Each time you receive a payment, you create a new instance of a ITaxPayment according to the current policies, which can have completely different rules than the previous one.

Answer 6

I agree with the answer by @sebastiangeiger that the problem is really about vehicle ownerships rather than vehicles. I am going to suggest using his answer but with a few changes. I would make the Ownership class a generic class:

public class Vehicle {}

public abstract class Ownership<T>
{
    public T Item { get; set; }

    public DateTime LastPaidTime { get; set; }

    public abstract TimeSpan PaymentInterval { get; }

    public virtual bool HasToPay
    {
        get { return (DateTime.Today - this.LastPaidTime) >= this.PaymentInterval; }
    }
}

And use inheritance to specify the payment interval for each vehicle type. I also suggest using the strongly-typed TimeSpan class instead of plain integers:

public class CarOwnership : Ownership<Vehicle>
{
    public override TimeSpan PaymentInterval
    {
        get { return new TimeSpan(30, 0, 0, 0); }
    }
}

public class MotorbikeOwnership : Ownership<Vehicle>
{
    public override TimeSpan PaymentInterval
    {
        get { return new TimeSpan(60, 0, 0, 0); }
    }
}

Now your actual code only needs to deal with one class - Ownership<Vehicle>.

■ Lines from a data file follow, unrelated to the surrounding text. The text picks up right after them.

-- ==== Sys2Proof/Config.lean ====
section
/-! DEFINITION. The fixed constants (00_scope.md R6, R7), the default pitch table (20_memory.md R51),
and what an implementation or the platform fixes and the spec leaves open, as constants with no body. -/

namespace Sys2Proof

/-- The contents of the two ROMs: the parameters `PITCH_HZ`, `NUM_SFX` and `SFX_ROM`
(00_scope.md R9 to R11). `sfx` is the byte image of 20_memory.md R56, zero bytes left out (log 4). -/
structure Roms where
  pitch : List Half
  numSfx : Nat
  sfx : List Host.Cell
  deriving DecidableEq, Repr, Inhabited

namespace Config

/-- `SAMPLE_RATE`, in Hz (R6). -/
def sampleRate : Nat := 22050

/-- One cycle of the phase accumulator: `PHASE_BITS` is 16 (R6). -/
def phaseModulus : Nat := 65536

/-- `NUM_CH` (R6, conflict C4). -/
def numCh : Nat := 4

/-- `PITCH_ENTRIES` (R6). -/
def pitchEntries : Nat := 64

/-- `NUM_WAVE` (R6). -/
def numWave : Nat := 8

/-- `NOTE_FLOOR`, in samples (R6). -/
def noteFloor : Nat := 183

/-- `SPEED_MULT`, samples per speed unit (R6). -/
def speedMult : Nat := 183

/-- `FRAME_RATE`, in Hz (R6). -/
def frameRate : Nat := 60

/-- `NOTES_PER_SFX` (R6). -/
def notesPerSfx : Nat := 32

/-- `LFSR_SEED` (R6). -/
def lfsrSeed : Half := 0xACE1#16

/-- `TICK_INC`: `SAMPLE_RATE / FRAME_RATE` truncated, which is 367 (R7). -/
def tickInc : Nat := sampleRate / frameRate

/-- The bound of `NUM_SFX` (R9). -/
def maxSfx : Nat := 32768

/-- Bytes of one record of the sound-effect ROM image (20_memory.md R56). -/
def recordBytes : Nat := 68

/-- Bytes of a record before its note word 0: the header word (R56). -/
def headerBytes : Nat := 4

/-- Offset of CMD in the register window (R58). -/
def cmdOffset : Nat := 0

/-- Offset of OUT in the register window (R58). -/
def outOffset : Nat := 4

/-- Bytes of the register window (R58, R61). -/
def windowBytes : Nat := 8

/-- The default pitch ROM, entries 0 to 31 (20_memory.md R51, from general knowledge by its own words). -/
def defaultPitchLow : List Half :=
  [65, 69, 73, 78, 82, 87, 92, 98, 104, 110, 117, 123, 131, 139, 147, 156,
   165, 175, 185, 196, 208, 220, 233, 247, 262, 277, 294, 311, 330, 349, 370, 392]

/-- The default pitch ROM, entries 32 to 63 (R51). -/
def defaultPitchHigh : List Half :=
  [415, 440, 466, 494, 523, 554, 587, 622, 659, 698, 740, 784, 831, 880, 932, 988,
   1047, 1109, 1175, 1245, 1319, 1397, 1480, 1568, 1661, 1760, 1865, 1976, 2093, 2217, 2349, 2489]

/-- The default `PITCH_HZ` of R51. The model does not assume it: it is used by tests and by claims that name it. -/
def defaultPitch : List Half := defaultPitchLow ++ defaultPitchHigh

/-- What the platform installs as `PITCH_HZ`, `NUM_SFX` and `SFX_ROM`: open (93_implementation_defined.md
section 2). DESIGN CHOICE, safe (log 1): nothing constrains it, `Machine/Rom.lean` keeps what is legal. -/
opaque rawRoms : Roms

/-- `HSA_BASE`, the platform's base address of the register window (R58): open. DESIGN CHOICE, safe (log 15). -/
opaque hsaBase : Nat

/-- Which of the agents that have something pending is served at a given turn: the interleaving that
20_memory.md R63 and 60_exceptions.md R163 leave open. DESIGN CHOICE, safe (log 7). -/
opaque arbiter : Nat → Nat

/-- What a read that runs past the end of the register window returns: no rule says. DESIGN CHOICE, safe (log 11). -/
opaque openRead : Nat → Word

end Config

end Sys2Proof
end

public class PublicAdministration
{
    List<Ownership<Vehicle>> VehicleOwnerships { get; set; }

    public IEnumerable<Vehicle> GetVehiclesThatHaveToPay()
    {
        return VehicleOwnerships.Where(x => x.HasToPay).Select(x => x.Item);
    }
}

Answer 7

I hate to break it to you, but you have an anemic domain, i.e. business logic outside of objects. If this is what you are going for that is okay, but you should read about reasons to avoid one.

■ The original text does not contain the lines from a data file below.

/-- R115 and R116: TRIGGER with both indices in range writes the named channel as the pseudocode says and
nothing else. Otherwise it changes nothing. -/
def Obligations.TriggerBindsTheRecordAndLoadsNoteZero : Prop :=
  ∀ (s : State) (ch : BitVec 8) (sfx : BitVec 15),
    ((s.roms.numSfx ≤ sfx.toNat ∨ 4 ≤ ch.toNat) → exec (.trigger ch sfx) s = .next s) ∧
    (∀ w : Word, w.extractLsb' 28 4 = 1#4 → w.getLsbD 15 = false →
      decode w = .trigger (w.extractLsb' 16 8) (w.extractLsb' 0 15)) ∧
    ∀ i : Fin 4, ch.toNat = i.val → sfx.toNat < s.roms.numSfx →
      let c := s.block.channel i
      let h := Roms.header s.roms sfx.toNat
      let n := Roms.note s.roms sfx.toNat 0
      ∃ t d, exec (.trigger ch sfx) s = .next t ∧ t.block.channel i = d ∧
        d.bound = true ∧ d.sfx = sfx ∧ d.noteIndex = 0#5 ∧ d.sampleCount = 0#16 ∧ d.phase = 0#16 ∧
        d.samplesPerNote.toNat = max 183 ((h.extractLsb' 0 8).toNat * 183) ∧
        (d.looping = true ↔ (h.extractLsb' 8 8).toNat < (h.extractLsb' 16 8).toNat) ∧
        d.waveform = n.extractLsb' 7 3 ∧ d.volume = n.extractLsb' 10 3 ∧
        ((n.extractLsb' 0 7).toNat < 64 → 0 < (n.extractLsb' 10 3).toNat →
          d.active = true ∧ d.phaseIncrement = phaseInc s.roms (n.extractLsb' 0 7).toNat) ∧
        ((64 ≤ (n.extractLsb' 0 7).toNat ∨ (n.extractLsb' 10 3).toNat = 0) →
          d.active = false ∧ d.phaseIncrement = c.phaseIncrement) ∧
        (∀ j : Fin 4, j ≠ i → t.block.channel j = s.block.channel j) ∧
        t.block.lfsr = s.block.lfsr ∧ t.block.masterVolume = s.block.masterVolume ∧
        t.block.out = s.block.out ∧ t = s.withBlock t.block

/-- R118: STOP clears the named channel's `active` and writes nothing else. It changes nothing for a channel
index of 4 or more, and nothing on an Idle channel. -/
def Obligations.StopClearsOnlyActive : Prop :=
  ∀ (s : State) (ch : BitVec 8),
    (4 ≤ ch.toNat → exec (.stop ch) s = .next s) ∧
    (∀ w : Word, w.extractLsb' 28 4 = 1#4 → w.extractLsb' 0 16 = 0xFFFF#16 →
      decode w = .stop (w.extractLsb' 16 8)) ∧
    ∀ i : Fin 4, ch.toNat = i.val →
      ∃ t, exec (.stop ch) s = .next t ∧
        t.block.channel i = { s.block.channel i with active := false } ∧
        (∀ j : Fin 4, j ≠ i → t.block.channel j = s.block.channel j) ∧
        t.block.lfsr = s.block.lfsr ∧ t.block.masterVolume = s.block.masterVolume ∧
        t.block.out = s.block.out ∧ t = s.withBlock t.block ∧
        ((s.block.channel i).active = false → t = s)

/-- R119: STOPALL clears every `active`, whatever its CH field, and writes nothing else. The next SAMPLE returns 128. -/
def Obligations.StopAllClearsEveryActive : Prop :=
  (∀ w : Word, w.extractLsb' 28 4 = 1#4 → w.extractLsb' 0 16 = 0xFFFE#16 →
    decode w = .stopall (w.extractLsb' 16 8)) ∧
  ∀ (s : State) (ch : BitVec 8),
    ∃ t, exec (.stopall ch) s = .next t ∧
      (∀ i : Fin 4, t.block.channel i = { s.block.channel i with active := false }) ∧
      t.block.lfsr = s.block.lfsr ∧ t.block.masterVolume = s.block.masterVolume ∧
      t.block.out = s.block.out ∧ t = s.withBlock t.block ∧
      (∃ u, exec .sample t = .next u ∧ u.block.out = 128#8) ∧
      ((∀ i : Fin 4, (s.block.channel i).active = false) → t = s)

/-- R119 with R145: after a STOPALL the next SAMPLE returns 128 and steps neither a phase nor the LFSR. -/
def Obligations.StopAllSilencesTheNextSample : Prop :=
  ∀ (s : State) (ch : BitVec 8),
    ∃ t, execAll [.stopall ch, .sample] s = .next t ∧ t.block.out = 128#8 ∧ t.block.lfsr = s.block.lfsr ∧
      ∀ i : Fin 4, (t.block.channel i).phase = (s.block.channel i).phase

/-- R120: TICK steps only active channels, touches only channel state, and what becomes of a channel depends
on no other channel and on no block register. -/
def Obligations.TickStepsEachActiveChannelAlone : Prop :=
  ∀ s : State, ∃ t, exec .tick s = .next t ∧
    t.block.lfsr = s.block.lfsr ∧ t.block.masterVolume = s.block.masterVolume ∧
    t.block.out = s.block.out ∧ t = s.withBlock t.block ∧
    (∀ i : Fin 4, (s.block.channel i).active = false → t.block.channel i = s.block.channel i) ∧
    (∀ i : Fin 4, (t.block.channel i).looping = (s.block.channel i).looping ∧
      (t.block.channel i).phase = (s.block.channel i).phase) ∧
    ∀ (s' t' : State) (i j : Fin 4), s'.roms = s.roms → s'.block.channel j = s.block.channel i →
      exec .tick s' = .next t' → t'.block.channel j = t.block.channel i

/-- R121: TICK on an active channel, by the sequence of its record: the same note while time is left, a wrap
to `loopStart`, the end after note 31, or the next note. Idle channels and the block's registers are unchanged. -/
def Obligations.TickFollowsTheSequence : Prop :=
  (∀ w : Word, w.extractLsb' 28 4 = 2#4 → decode w = .tick) ∧
  ∀ (s : State) (i : Fin 4), Block.Inv s.roms s.block → (s.block.channel i).active = true →
    let c := s.block.channel i
    let ls := ((Roms.header s.roms c.sfx.toNat).extractLsb' 8 8).toNat
    let le := ((Roms.header s.roms c.sfx.toNat).extractLsb' 16 8).toNat
    ∃ t, exec .tick s = .next t ∧
      t.block.lfsr = s.block.lfsr ∧ t.block.masterVolume = s.block.masterVolume ∧
      t.block.out = s.block.out ∧ t = s.withBlock t.block ∧
      (∀ j : Fin 4, (s.block.channel j).active = false → t.block.channel j = s.block.channel j) ∧
      (c.sampleCount.toNat + 367 < c.samplesPerNote.toNat →
        t.block.channel i = { c with sampleCount := BitVec.ofNat 16 (c.sampleCount.toNat + 367) }) ∧
      (c.samplesPerNote.toNat ≤ c.sampleCount.toNat + 367 →
        (c.looping = true → le ≤ c.noteIndex.toNat + 1 →
          ls ≤ 31 ∧ Channel.NoteLoaded s.roms c (t.block.channel i) ls) ∧
        ((c.looping = false ∨ c.noteIndex.toNat + 1 < le) → c.noteIndex.toNat = 31 →
          t.block.channel i = { c with sampleCount := 0#16, active := false }) ∧
        ((c.looping = false ∨ c.noteIndex.toNat + 1 < le) → c.noteIndex.toNat < 31 →
          Channel.NoteLoaded s.roms c (t.block.channel i) (c.noteIndex.toNat + 1)))

/-- R123: a note freshly loaded lasts `ceil(samplesPerNote / 367)` TICKs, with the table of R123. -/
def Obligations.NoteLastsItsTicks : Prop :=
  ([0, 1, 2, 3, 4, 5, 6, 8, 16, 255].map (fun v => (samplesPerNoteOf v, (samplesPerNoteOf v + 366) / 367)) =
    [(183, 1), (183, 1), (366, 1), (549, 2), (732, 2), (915, 3), (1098, 3), (1464, 4), (2928, 8), (46665, 128)]) ∧
  ∀ (s : State) (i : Fin 4), Block.Inv s.roms s.block → (s.block.channel i).active = true →
    (s.block.channel i).sampleCount = 0#16 →
    (∀ j, j < (s.block.channel i).ticksPerNote →
      ∃ t, execAll (List.replicate j .tick) s = .next t ∧
        t.block.channel i = { s.block.channel i with sampleCount := BitVec.ofNat 16 (367 * j) }) ∧
    ∃ t, execAll (List.replicate (s.block.channel i).ticksPerNote .tick) s = .next t ∧
      t.block.channel i = Channel.advance s.roms (s.block.channel i)

/-- R122, looping with `loopEnd <= 32`: with no Dead note before `loopEnd` the channel never stops, never leaves
the notes below `loopEnd`, and never falls below `loopStart` once past it. -/
def Obligations.LoopingVoiceStaysInItsLoop : Prop :=
  ∀ (s : State) (i : Fin 4) (n : Nat), Block.Inv s.roms s.block → (s.block.channel i).active = true →
    (s.block.channel i).looping = true →
    headerLoopEnd (Roms.header s.roms (s.block.channel i).sfx.toNat) ≤ 32 →
    (s.block.channel i).noteIndex.toNat < headerLoopEnd (Roms.header s.roms (s.block.channel i).sfx.toNat) →
    (∀ k, k < headerLoopEnd (Roms.header s.roms (s.block.channel i).sfx.toNat) →
      noteClass (Roms.note s.roms (s.block.channel i).sfx.toNat k) ≠ .dead) →
    ∃ t, execAll (List.replicate n .tick) s = .next t ∧ (t.block.channel i).active = true ∧
      (t.block.channel i).noteIndex.toNat < headerLoopEnd (Roms.header s.roms (s.block.channel i).sfx.toNat) ∧
      (headerLoopStart (Roms.header s.roms (s.block.channel i).sfx.toNat) ≤ (s.block.channel i).noteIndex.toNat →
        headerLoopStart (Roms.header s.roms (s.block.channel i).sfx.toNat) ≤ (t.block.channel i).noteIndex.toNat)

/-- R122, non-looping or `loopEnd >= 33`: from note 0, with no Dead note, the channel plays notes 0 to 31 in
turn, each for its TICKs (R123), and then stops with the index at 31. -/
def Obligations.NonLoopingVoicePlaysEveryNoteOnce : Prop :=
  ∀ (s : State) (i : Fin 4), Block.Inv s.roms s.block → (s.block.channel i).active = true →
    (s.block.channel i).noteIndex = 0#5 → (s.block.channel i).sampleCount = 0#16 →
    ((s.block.channel i).looping = false ∨
      33 ≤ headerLoopEnd (Roms.header s.roms (s.block.channel i).sfx.toNat)) →
    (∀ k, 1 ≤ k → k ≤ 31 → noteClass (Roms.note s.roms (s.block.channel i).sfx.toNat k) ≠ .dead) →
    (∀ k j, k ≤ 31 → j < (s.block.channel i).ticksPerNote →
      ∃ t, execAll (List.replicate (k * (s.block.channel i).ticksPerNote + j) .tick) s = .next t ∧
        (t.block.channel i).active = true ∧ (t.block.channel i).noteIndex.toNat = k) ∧
    ∃ t, execAll (List.replicate (32 * (s.block.channel i).ticksPerNote) .tick) s = .next t ∧
      (t.block.channel i).active = false ∧ (t.block.channel i).noteIndex.toNat = 31

/-- R141 with R144: SAMPLE's output, LFSR and phases, channel by channel. `raw i` is the amplitude of channel `i`: the
`steps i + 1`-th LFSR output for noise, `steps i` being the contributing noise channels below `i`. -/
def Obligations.SampleMixesTheContributors : Prop :=
  (∀ w : Word, w.extractLsb' 28 4 = 3#4 → decode w = .sample) ∧
  ∀ s : State, ∃ t, exec .sample s = .next t ∧
    let on := fun i : Fin 4 => (s.block.channel i).active && decide (0 < (s.block.channel i).volume.toNat)
    let noisy := fun i : Fin 4 => on i && decide ((s.block.channel i).waveform = 6#3)
    let steps := fun i : Fin 4 => ((List.finRange 4).filter (fun j => decide (j < i) && noisy j)).length
    let raw := fun i : Fin 4 =>
      if (s.block.channel i).waveform = 6#3 then (lfsrAfter (steps i + 1) s.block.lfsr).extractLsb' 0 8
      else (gen (s.block.channel i).waveform (s.block.channel i).phase s.block.lfsr).raw
    let dev := fun i : Fin 4 => tdiv ((((raw i).toNat : Int) - 128) * ((s.block.channel i).volume.toNat : Int)) 7
    let n := ((List.finRange 4).filter on).length
    let total := (((List.finRange 4).filter on).map dev).sum
    let mix := if n = 0 then 0 else tdiv total (n : Int)
    (t.block.out.toNat : Int) = clamp (128 + tdiv (mix * (s.block.masterVolume.toNat : Int)) 255) 0 255 ∧
    t.block.lfsr = lfsrAfter ((List.finRange 4).filter noisy).length s.block.lfsr ∧
    (∀ i : Fin 4, t.block.channel i =
      { s.block.channel i with
        phase := if on i then
            BitVec.ofNat 16 (((s.block.channel i).phase.toNat + (s.block.channel i).phaseIncrement.toNat) % 65536)
          else (s.block.channel i).phase }) ∧
    t.block.masterVolume = s.block.masterVolume ∧ t = s.withBlock t.block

Try not to model the problem domain, but model the solution. That is why you are ending up with parallel inheritance hierarchies and more complexity than you need.

Something like this is all you need for that example:

public class Vehicle
{
    public Boolean isMotorBike()
    public string PlateNumber { get; set; }
    public String Owner { get; set; }
    public DateTime LastPaidTime { get; set; }
}

public class TaxPaymentCalculator
{
    public List<Vehicle> GetVehiclesThatHaveToPay(List<Vehicle> all)
}

If you want to follow SOLID that is great, but as Uncle Bob said himself, they are just engineering principles. They are not meant to be stringently applied, but are guidelines that should be considered.

Answer 8

I think you're right that the payment period is not a property of the actual Car/Motorbike. But it is an attribute of the class of vehicle.

While you could go down the road of having an if/select on the Type of object, this is not very scalable. If you later add lorry and Segway and push bike and bus and aeroplane (may seem unlikely, but you never know with public services) then the condition becomes larger. And if you want to change the rules for a lorry, you have to find it in that list.

So why not make it, quite literally, an attribute and use reflection to pull it out? Something like this:

[DaysBetweenPayments(30)]
public class Car : Vehicle
{
    // actual properties of the physical vehicle
}

[AttributeUsage(AttributeTargets.Class, Inherited = false)]
public class DaysBetweenPaymentsAttribute : Attribute, IPaymentRequiredCalculator
{
    private int _days;

    public DaysBetweenPaymentAttribute(int days)
    {
        _days = days;
    }

    public bool HasToPay(Vehicle vehicle)
    {
        return vehicle.LastPaid.AddDays(_days) <= DateTime.Now;
    }
}

You could also go with a static variable, if that is more comfortable.

The downsides are

• that it will be slightly slower, and I'm assuming you have to process a lot of vehicles. If that is an issue then I might take a more pragmatic view and stick with the abstract property or interfaced approach. (Although, I'd consider caching by type too.)

• You will have to validate at startup that each Vehicle subclass has an IPaymentRequiredCalculator attribute (or allow a default), because you don't want it to process 1000 cars, only to crash because Motorbike doesn't have a PaymentPeriod.

The upside is that if you later come across a calendar month or annual payment, you can just write a new attribute class. This is the very definition of OCP.